There is no asymmetry between tuples and records in that none of them has a special status in the sum type construction, which is only a sum of constructors of arbitrary arity. That said, it is easier to use tuples as parameter types for the constructors, as tuple types don't have to be declared to be used. Eg. some people have asked for the ability to write
type foo =
| Foo of { x : int; y : int }
| Bar of { z : foo list }
instead of the current
type foo = Foo of foo_t | Bar of bar_t
and foo_t = { x : int; y : int }
and bar_t = { z : foo list }
Your request is a particular (and not very interesting) case of this question. However, even with such shorthand syntax, there would still be one indirection pointer between the constructor and the data, making this style unattractive for performance-conscious programs -- what could be useful is the ability to have named constructor parameters.

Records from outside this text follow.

/-! ### `asserting` -/
@[simp] theorem State.asserting_gpr (s : State) (c : LockCause) (l : Loc) : (s.asserting c l).gpr = s.gpr := rfl
@[simp] theorem State.asserting_seg (s : State) (c : LockCause) (l : Loc) : (s.asserting c l).seg = s.seg := rfl
@[simp] theorem State.asserting_eip (s : State) (c : LockCause) (l : Loc) : (s.asserting c l).eip = s.eip := rfl
@[simp] theorem State.asserting_eipNext (s : State) (c : LockCause) (l : Loc) : (s.asserting c l).eipNext = s.eipNext := rfl
@[simp] theorem State.asserting_flags (s : State) (c : LockCause) (l : Loc) : (s.asserting c l).flags = s.flags := rfl
@[simp] theorem State.asserting_cpl (s : State) (c : LockCause) (l : Loc) : (s.asserting c l).cpl = s.cpl := rfl
@[simp] theorem State.asserting_gdtr (s : State) (c : LockCause) (l : Loc) : (s.asserting c l).gdtr = s.gdtr := rfl
@[simp] theorem State.asserting_idtr (s : State) (c : LockCause) (l : Loc) : (s.asserting c l).idtr = s.idtr := rfl
@[simp] theorem State.asserting_ldtr (s : State) (c : LockCause) (l : Loc) : (s.asserting c l).ldtr = s.ldtr := rfl
@[simp] theorem State.asserting_tr (s : State) (c : LockCause) (l : Loc) : (s.asserting c l).tr = s.tr := rfl
@[simp] theorem State.asserting_cr0 (s : State) (c : LockCause) (l : Loc) : (s.asserting c l).cr0 = s.cr0 := rfl
@[simp] theorem State.asserting_cr2 (s : State) (c : LockCause) (l : Loc) : (s.asserting c l).cr2 = s.cr2 := rfl
@[simp] theorem State.asserting_cr3 (s : State) (c : LockCause) (l : Loc) : (s.asserting c l).cr3 = s.cr3 := rfl
@[simp] theorem State.asserting_dbg (s : State) (c : LockCause) (l : Loc) : (s.asserting c l).dbg = s.dbg := rfl
@[simp] theorem State.asserting_tr6 (s : State) (c : LockCause) (l : Loc) : (s.asserting c l).tr6 = s.tr6 := rfl
@[simp] theorem State.asserting_tr7 (s : State) (c : LockCause) (l : Loc) : (s.asserting c l).tr7 = s.tr7 := rfl
@[simp] theorem State.asserting_tlb (s : State) (c : LockCause) (l : Loc) : (s.asserting c l).tlb = s.tlb := rfl
@[simp] theorem State.asserting_pastEnd (s : State) (c : LockCause) (l : Loc) : (s.asserting c l).pastEnd = s.pastEnd := rfl
@[simp] theorem State.asserting_queue (s : State) (c : LockCause) (l : Loc) : (s.asserting c l).queue = s.queue := rfl
@[simp] theorem State.asserting_fetched (s : State) (c : LockCause) (l : Loc) : (s.asserting c l).fetched = s.fetched := rfl
@[simp] theorem State.asserting_nmiInService (s : State) (c : LockCause) (l : Loc) : (s.asserting c l).nmiInService = s.nmiInService := rfl
@[simp] theorem State.asserting_nmiPending (s : State) (c : LockCause) (l : Loc) : (s.asserting c l).nmiPending = s.nmiPending := rfl
@[simp] theorem State.asserting_ssShadow (s : State) (c : LockCause) (l : Loc) : (s.asserting c l).ssShadow = s.ssShadow := rfl
@[simp] theorem State.asserting_stiShadow (s : State) (c : LockCause) (l : Loc) : (s.asserting c l).stiShadow = s.stiShadow := rfl
@[simp] theorem State.asserting_run (s : State) (c : LockCause) (l : Loc) : (s.asserting c l).run = s.run := rfl
@[simp] theorem State.asserting_a31High (s : State) (c : LockCause) (l : Loc) : (s.asserting c l).a31High = s.a31High := rfl
@[simp] theorem State.asserting_pfx (s : State) (c : LockCause) (l : Loc) : (s.asserting c l).pfx = s.pfx := rfl
@[simp] theorem State.asserting_pendingExc (s : State) (c : LockCause) (l : Loc) : (s.asserting c l).pendingExc = s.pendingExc := rfl
@[simp] theorem State.asserting_pins (s : State) (c : LockCause) (l : Loc) : (s.asserting c l).pins = s.pins := rfl
@[simp] theorem State.asserting_plat (s : State) (c : LockCause) (l : Loc) : (s.asserting c l).plat = s.plat := rfl
@[simp] theorem State.asserting_draws (s : State) (c : LockCause) (l : Loc) : (s.asserting c l).draws = s.draws := rfl
@[simp] theorem State.asserting_ioOut (s : State) (c : LockCause) (l : Loc) : (s.asserting c l).ioOut = s.ioOut := rfl
@[simp] theorem State.asserting_copOut (s : State) (c : LockCause) (l : Loc) : (s.asserting c l).copOut = s.copOut := rfl
@[simp] theorem State.asserting_busOut (s : State) (c : LockCause) (l : Loc) : (s.asserting c l).busOut = s.busOut := rfl
@[simp] theorem State.asserting_lockOut (s : State) (c : LockCause) (l : Loc) : (s.asserting c l).lockOut = ⟨c, l⟩ :: s.lockOut := rfl
@[simp] theorem State.asserting_mem (s : State) (c : LockCause) (l : Loc) : (s.asserting c l).mem = s.mem := rfl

PS: I'm not saying that Haskell's choice of desugaring records into tuples is a bad thing. By translating one feature into another, you reduce redundancy/overlapping of concepts. That said, I personally think it would be more natural to desugar tuples into records (with numerical field names, as done in eg. Oz). In programming language design, there are often no "good" and "bad" choices, only different compromises.
You can't have it because the language doesn't support it. It would actually be an easy fit into the type system or the data representation, but it would be a small additional complication in the compiler, and it hasn't been done. So yes, you have to choose between naming the constructor and naming the arguments.
Note that record label names are tied to a particular type, so e.g. {initialState=q} is a pattern of type ('q, 's) nfa; you can't usefully reuse the label name in a different type. So naming the constructor is only really useful when the type has multiple constructors; then, if you have a lot of arguments to a constructor, you may prefer to define a separate type for the arguments.
I believe there's a patch floating around for this feature, but I don't know if it's up-to-date for the latest OCaml version or anything, and it would require anyone using your code to have that patch.